## Stored data entries
=======

-- ==== Sys2Proof/Syntax.lean ====
section
/-! DEFINITION. The closed enumerations and compound values of the spec (spec/00_scope.md R15 to R17), the two forms of a
transaction (spec/30_encoding.md R75), a call as the caller presents it, and the instructions: one constructor of Instr for each row
of spec/opcode_table.json. -/

namespace Sys2Proof

/-- R16: the kind of DALI target. -/
inductive Selector where
  | short
  | group
  | broadcast
deriving DecidableEq, Repr

/-- R16: the access mode; `dapc` is DirectArcPowerControl. -/
inductive Mode where
  | command
  | dapc
deriving DecidableEq, Repr

/-- R17: the pair a SEND or QUERY writes to the gateway. -/
structure DaliCommand where
  address : Byte
  data : Byte
deriving DecidableEq, Repr

/-- R15: a result is `Ok v` or `Err e`. -/
inductive Result (ε α : Type) where
  | ok (v : α)
  | err (e : ε)
deriving DecidableEq, Repr

/-- R17, R94: the two failures of a transaction. -/
inductive TransportError where
  | nack
  | busTimeout
deriving DecidableEq, Repr, Inhabited

/-- R17: the Address Codec's one error; it carries no further information (R85). -/
inductive CodecError where
  | invalidTarget
deriving DecidableEq, Repr

/-- R17, R135: the Command Engine's errors. -/
inductive EngineError where
  | busFault
  | timeout
  | noReply
  | frameError
  | overrun
  | transport (e : TransportError)
deriving DecidableEq, Repr

/-- R17, R28: the eight flags of a status byte, bit 0 first. Bit 2 keeps the spec's name for it and has no meaning (R127). -/
structure StatusByte where
  oneByteReply : Bool
  twoByteReply : Bool
  frameTimeframeError : Bool
  replyValid : Bool
  frameError : Bool
  overrun : Bool
  busy : Bool
  busFault : Bool
deriving DecidableEq, Repr

/-- R75: the two forms of a transaction, `W(reg, payload)` and `R(reg, n)`. -/
inductive Transaction where
  | write (reg : Byte) (payload : List Byte)
  | read (reg : Byte) (n : Nat)
deriving DecidableEq, Repr

/-- R63 and the "format" column of spec/opcode_table.json: which of the table's three formats a call is written in. -/
inductive Format where
  | operation
  | addressByte
  | transaction
deriving DecidableEq, Repr

/-- A call as the caller presents it: its format and its bytes, the lead byte first. The spec gives the selector's and the address
byte's bits (R76, R64) and no bits to the other operands (R63): their layout is the model's. DESIGN CHOICE (log 2); safe. -/
structure Call where
  format : Format
  bytes : List Byte
deriving DecidableEq, Repr

/-- Why the decoder refuses a call. -/
inductive DecodeRefusal where
  /-- R77: selector 6 or 7, which name no operation. -/
  | noSuchSelector
  /-- Lead byte of an operation with a bit set above the 3-bit selector of R76 (log 2). -/
  | leadBitsSet
  /-- R77: an operand outside Short, Group, Broadcast, or outside Command, DAPC. -/
  | notInEnumeration
  /-- The call's bytes are fewer or more than its operands need. -/
  | wrongByteCount
  /-- R92, D12: a payload of length 0. -/
  | zeroLength
  /-- A length field that stands for 256, which no u8 length is (R75, log 2). -/
  | lengthTooLarge
  /-- R70, R71: an address byte 0xA0 to 0xFD, which no form of the codec has. -/
  | notProduced
  /-- A transaction whose direction byte is neither read nor write (R75 has two forms only). -/
  | noSuchDirection
deriving DecidableEq, Repr

/-- The instructions: one constructor for each row of spec/opcode_table.json, in the table's order. -/
inductive Instr where
  /-- ENCODE_ADDRESS, R81. -/
  | encodeAddress (sel : Selector) (target : Byte) (mode : Mode)
  /-- WRITE_REGISTER, R92. -/
  | writeRegister (reg : Byte) (payload : List Byte)
  /-- READ_REGISTER, R93. -/
  | readRegister (reg : Byte) (length : Byte)
  /-- SEND, R99. -/
  | send (address : Byte) (data : Byte)
  /-- QUERY, R100. -/
  | query (address : Byte) (data : Byte)
  /-- DECODE_STATUS, R124. -/
  | decodeStatus (b : Byte)
  /-- ADDR_SHORT, the address byte 0TTTTTTS, R82. -/
  | addrShort (target : BitVec 6) (mode : Mode)
  /-- ADDR_GROUP, the address byte 100GGGGS, R83. -/
  | addrGroup (group : BitVec 4) (mode : Mode)
  /-- ADDR_BROADCAST, the address byte 1111111S, R84. -/
  | addrBroadcast (mode : Mode)
  /-- RD_STATUS, R(0x00, 1), R42. -/
  | rdStatus
  /-- WR_COMMAND, W(0x01, [address, data]), R43. -/
  | wrCommand (address : Byte) (data : Byte)
  /-- RD_REPLY, R(0x01, 1), R44. -/
  | rdReply
  /-- WR_CONFIG, W(0x02, [b]), R45. -/
  | wrConfig (b : Byte)
  /-- RD_SIGNATURE, R(0xF0, 6), R46. -/
  | rdSignature
  /-- WR_I2C_ADDR, W(0xFE, [b0, b1]), R47. -/
  | wrI2cAddr (b0 : Byte) (b1 : Byte)
deriving DecidableEq, Repr

end Sys2Proof
end

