-- ==== Sys2Proof/Machine/Operations.lean ====
section
/-! DEFINITION. SEND, QUERY and WAIT_READY in the spec's operation form (spec/42_command_engine.md R99 to R101), which the step
relation must agree with (R120), and the pseudo-operations SEND_TO and QUERY_TO (spec/30_encoding.md R80). The operation form moves
only the boundary of the state (answers, draws, trace); it answers the operation's result and the state after its transactions. -/

namespace Sys2Proof.Machine

/-- R101: WAIT_READY with `n` polls left before the bound. -/
def waitReady : Nat → State → Result EngineError StatusByte × State
  | 0, s => (.err .timeout, s)
  | n + 1, s =>
    let t := s.afterRead regStatus 1
    match s.readOutcome 1 with
    | .err e => (.err (.transport e), t)
    | .ok bs =>
      let st := decodeStatus (firstByte bs)
      if st.busy then waitReady n t
      else if st.busFault then (.err .busFault, t)
      else (.ok st, t)

/-- R99, R100: the part SEND and QUERY share, the command write and the ready-wait. -/
def issueAndWait (c : DaliCommand) (s : State) : Result EngineError StatusByte × State :=
  let t := s.afterWrite regCommand (commandPayload c)
  match s.writeOutcome with
  | .err e => (.err (.transport e), t)
  | .ok _ => waitReady s.maxPolls t

/-- R99: SEND in its operation form; the ready-time status is discarded (R116). -/
def sendOperation (c : DaliCommand) (s : State) : EngineResult × State :=
  match issueAndWait c s with
  | (.err e, t) => (.err e, t)
  | (.ok _, t) => (.ok .unit, t)

/-- R100: QUERY in its operation form. -/
def queryOperation (c : DaliCommand) (s : State) : EngineResult × State :=
  match issueAndWait c s with
  | (.err e, t) => (.err e, t)
  | (.ok st, t) =>
    let u := t.afterRead regCommand 1
    match t.readOutcome 1 with
    | .err e => (.err (.transport e), u)
    | .ok bs =>
      if st.frameError then (.err .frameError, u)
      else if st.overrun then (.err .overrun, u)
      else if !st.replyValid then (.err .noReply, u)
      else (.ok (.reply (firstByte bs)), u)

/-- R80: SEND_TO. A target the codec rejects ends it before SEND starts. -/
def execSendTo (sel : Selector) (target : Byte) (mode : Mode) (data : Byte) (s : State) : Outcome :=
  match encodeAddress sel target mode with
  | .err e => .next (s.give (.address (.err e)))
  | .ok a => execSend a data s

/-- R80: QUERY_TO. A target the codec rejects ends it before QUERY starts. -/
def execQueryTo (sel : Selector) (target : Byte) (mode : Mode) (data : Byte) (s : State) : Outcome :=
  match encodeAddress sel target mode with
  | .err e => .next (s.give (.address (.err e)))
  | .ok a => execQuery a data s

end Sys2Proof.Machine
end

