theorem execSendTo_of_err {sel : Selector} {t : Byte} {m : Mode} {e : CodecError} (h : encodeAddress sel t m = .err e)
    (data : Byte) (s : State) : execSendTo sel t m data s = .next (s.give (.address (.err e))) := by
  simp only [execSendTo, h]

theorem execQueryTo_of_err {sel : Selector} {t : Byte} {m : Mode} {e : CodecError} (h : encodeAddress sel t m = .err e)
    (data : Byte) (s : State) : execQueryTo sel t m data s = .next (s.give (.address (.err e))) := by
  simp only [execQueryTo, h]

/-! ### The obligations -/

/-- Settles O5: the image is the classified bytes, and the value of a returned byte tells selector, target and mode apart. -/
theorem encodeAddressRange : Obligations.EncodeAddressRange := by
  refine ⟨fun b => ?_, rfl, fun sel t m sel' t' m' b h h' => ?_, fun t t' m => rfl, fun sel t m b h => ?_⟩
  · have hb := b.isLt
    rw [encodeAddress_image_iff, ne_eq, classify_eq_notProduced_iff]; omega
  · have hm := modeBit_toNat_le m
    have hm' := modeBit_toNat_le m'
    obtain ⟨rfl, ht, hb⟩ | ⟨rfl, ht, hb⟩ | ⟨rfl, hb⟩ := encodeAddress_ok h
    · obtain ⟨rfl, ht', hb'⟩ | ⟨-, -, hb'⟩ | ⟨-, hb'⟩ := encodeAddress_ok h'
      · exact ⟨rfl, modeBit_injective (by omega), fun _ => BitVec.eq_of_toNat_eq (by omega)⟩
      all_goals omega
    · obtain ⟨-, ht', hb'⟩ | ⟨rfl, ht', hb'⟩ | ⟨-, hb'⟩ := encodeAddress_ok h'
      case inr.inl => exact ⟨rfl, modeBit_injective (by omega), fun _ => BitVec.eq_of_toNat_eq (by omega)⟩
      all_goals omega
    · obtain ⟨-, ht', hb'⟩ | ⟨-, ht', hb'⟩ | ⟨rfl, hb'⟩ := encodeAddress_ok h'
      case inr.inr => exact ⟨rfl, modeBit_injective (by omega), fun hne => absurd rfl hne⟩
      all_goals omega
  · have hm := modeBit_toNat_le m
    have hodd : b.toNat % 2 = (modeBit m).toNat := by
      obtain ⟨-, -, hb⟩ | ⟨-, -, hb⟩ | ⟨-, hb⟩ := encodeAddress_ok h <;> omega
    rw [byte_getLsbD_eq_decide, pow_zero, Nat.div_one, hodd]
    cases m <;> rfl

/-- Settles O7: classifying and encoding a form are inverse to each other, and the codec's bytes are those with a form. -/
theorem classificationAgreesWithCodec : Obligations.ClassificationAgreesWithCodec := by
  refine ⟨classify_eq_notProduced_iff, fun a b h => ?_, fun sel t m b h => ?_⟩
  · have hform : classify a ≠ .notProduced := fun hnone => by simp [hnone, AddressForm.byte?] at h
    exact Option.some_inj.1 ((byte_classify hform).symm.trans h)
  · exact byte_classify ((encodeAddress_image_iff b).1 ⟨sel, t, m, h⟩)

/-- Settles O6: a target of six bits and a group of four are within their bounds, so each form returns the byte of its fields. -/
theorem addressFormsGiveTheirByte : Obligations.AddressFormsGiveTheirByte := by
  intro s t g m bit
  have hbit : bit = (modeBit m).toNat := by cases m <;> rfl
  rw [hbit]
  exact ⟨⟨_, exec_addrShort t m s, addressByte_short_toNat t m⟩, ⟨_, exec_addrGroup g m s, addressByte_group_toNat g m⟩,
    ⟨_, exec_addrBroadcast m s, addressByte_broadcast_toNat m⟩⟩

/-- Settles O52, by the codec's answer for the target. -/
theorem pseudoOperationsExpand : Obligations.PseudoOperationsExpand := by
  intro s sel t m data
  refine ⟨fun hout => ?_, fun a h => ⟨execSendTo_of_ok h data s, execQueryTo_of_ok h data s⟩⟩
  have h := (encodeAddress_eq_invalidTarget_iff sel t m).2 hout
  exact ⟨execSendTo_of_err h data s, execQueryTo_of_err h data s⟩

end Sys2Proof.Machine

/-! SUPPORT. The decoder and the encoder (spec/30_encoding.md): decoding an encoded instruction, and what a decoding function that
answers can have read. -/

namespace Sys2Proof

open Sys2Proof.Machine

/-! ### Decoding an encoded instruction -/

theorem decode_encode_addrShort (t : BitVec 6) (m : Mode) : decode (encode (.addrShort t m)) = .ok (.addrShort t m) := by
  change decodeAddressByte (addressByte .short (t.zeroExtend 8) m) = _
  rw [decodeAddressByte, classify_of_byte (f := .shortForm t m) rfl]

theorem decode_encode_addrGroup (g : BitVec 4) (m : Mode) : decode (encode (.addrGroup g m)) = .ok (.addrGroup g m) := by
  change decodeAddressByte (addressByte .group (g.zeroExtend 8) m) = _
  rw [decodeAddressByte, classify_of_byte (f := .groupForm g m) rfl]

theorem decode_encode_addrBroadcast (m : Mode) : decode (encode (.addrBroadcast m)) = .ok (.addrBroadcast m) := by
  change decodeAddressByte (addressByte .broadcast broadcastTarget m) = _
  rw [decodeAddressByte, classify_of_byte (f := .broadcastForm m) rfl]

theorem decode_encode_encodeAddress (sel : Selector) (target : Byte) (mode : Mode) :
    decode (encode (.encodeAddress sel target mode)) = .ok (.encodeAddress sel target mode) := by
  change decodeEncodeAddress [selectorCode sel, target, modeBit mode] = _
  simp only [decodeEncodeAddress, selectorOf_selectorCode, modeOf_modeBit]

theorem decode_encode_writeRegister {payload : List Byte} (reg : Byte) (h : payload ≠ []) :
    decode (encode (.writeRegister reg payload)) = .ok (.writeRegister reg payload) := by
  obtain ⟨b, bs, rfl⟩ := List.exists_cons_of_ne_nil h
  rfl

theorem decode_encode_readRegister {length : Byte} (reg : Byte) (h : length ≠ 0) :
    decode (encode (.readRegister reg length)) = .ok (.readRegister reg length) := by
  change decodeReadRegister [reg, lengthCode length] = _
  simp only [decodeReadRegister, lengthOf_lengthCode h]

/-! ### What the operands of an operation decode to -/

theorem decodeEncodeAddress_ok {operands : List Byte} {i : Instr} (h : decodeEncodeAddress operands = .ok i) :
    ∃ sel target mode, i = .encodeAddress sel target mode ∧ operands = [selectorCode sel, target, modeBit mode] := by
  unfold decodeEncodeAddress at h
  split at h
  · split at h
    · next sel mode hsel hmode =>
      cases h
      exact ⟨sel, _, mode, rfl, by rw [selectorCode_of_selectorOf hsel, modeBit_of_modeOf hmode]⟩
    · cases h
  · cases h

theorem decodeWriteRegister_ok {operands : List Byte} {i : Instr} (h : decodeWriteRegister operands = .ok i) :
    ∃ reg b bs, i = .writeRegister reg (b :: bs) ∧ operands = reg :: b :: bs := by
  unfold decodeWriteRegister at h
  split at h
  · cases h
  · cases h
  · cases h; exact ⟨_, _, _, rfl, rfl⟩

theorem decodeReadRegister_ok {operands : List Byte} {i : Instr} (h : decodeReadRegister operands = .ok i) :
    ∃ reg n, i = .readRegister reg n ∧ n ≠ 0 ∧ operands = [reg, lengthCode n] := by
  unfold decodeReadRegister at h
  split at h
  · split at h
    · next n hlen =>
      cases h
      obtain ⟨hn, rfl⟩ := lengthCode_of_lengthOf hlen
      exact ⟨_, n, rfl, hn, rfl⟩
    · cases h
  · cases h
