-- ==== Sys2Proof/Machine/Control.lean ====
section
/-! DEFINITION. Branches, jumps, calls, returns and BRK (R160 to R173): one meaning for each opcode. -/

namespace Sys2Proof.Machine

/-- `BCC label` (R161). -/
def execBccRel (b1 : Byte) (s : State) : Result := branchInstr (fun c => !c.c) b1 s

/-- `BCS label` (R162). -/
def execBcsRel (b1 : Byte) (s : State) : Result := branchInstr (fun c => c.c) b1 s

/-- `BEQ label` (R163). -/
def execBeqRel (b1 : Byte) (s : State) : Result := branchInstr (fun c => c.z) b1 s

/-- `BNE label` (R164). -/
def execBneRel (b1 : Byte) (s : State) : Result := branchInstr (fun c => !c.z) b1 s

/-- `BMI label` (R165). -/
def execBmiRel (b1 : Byte) (s : State) : Result := branchInstr (fun c => c.n) b1 s

/-- `BPL label` (R166). -/
def execBplRel (b1 : Byte) (s : State) : Result := branchInstr (fun c => !c.n) b1 s

/-- `BVC label` (R167). -/
def execBvcRel (b1 : Byte) (s : State) : Result := branchInstr (fun c => !c.v) b1 s

/-- `BVS label` (R168). -/
def execBvsRel (b1 : Byte) (s : State) : Result := branchInstr (fun c => c.v) b1 s

/-- `JMP $nnnn` (R169): PC takes the operand word. -/
def execJmpAbs (w : Word) (s : State) : Result := .next (s.setPc w)

/-- `JMP ($nnnn)` (R169): two pointer reads, the second on the same page (R99). -/
def execJmpInd (w : Word) (s : State) : Result :=
  ((memRead w s).bind fun lo t =>
    (memRead (pointerHighAddress w) t).bind fun hi u => .ok () (u.setPc (wordOf hi lo))).toOutcome

/-- `JSR $nnnn` (R170): push the address of the last byte of the JSR, PC takes the operand word. -/
def execJsrAbs (w : Word) (s : State) : Result := .next ((pushWord (s.cpu.pc - 1) s).setPc w)

/-- `RTS` (R171): pull the return address and add 1. -/
def execRts (s : State) : Result :=
  let r := pullWord s
  .next (r.2.setPc (r.1 + 1))

/-- `BRK` (R172): skip the padding byte, set the break state, offer IRQBRK to the latch; the entry is the interrupt check at
the end of the same step (R387; log entry 10). -/
def execBrk (s : State) : Result :=
  .next (raiseInterrupt .irqBrk (s.withCpu { s.cpu with pc := s.cpu.pc + 1, brk := true }))

/-- `RTI` (R173): pull the status byte and PC, nothing added. -/
def execRti (s : State) : Result := .next (returnFromInterrupt s)

end Sys2Proof.Machine
end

=======

All that is needed is the exact run of lines above from the line containing "Obligations.ClassificationAgreesWithCodec := by" through the line containing "AddressForm.byte?] at h", both of them included.

theorem classificationAgreesWithCodec : Obligations.ClassificationAgreesWithCodec := by
  refine ⟨classify_eq_notProduced_iff, fun a b h => ?_, fun sel t m b h => ?_⟩
  · have hform : classify a ≠ .notProduced := fun hnone => by simp [hnone, AddressForm.byte?] at h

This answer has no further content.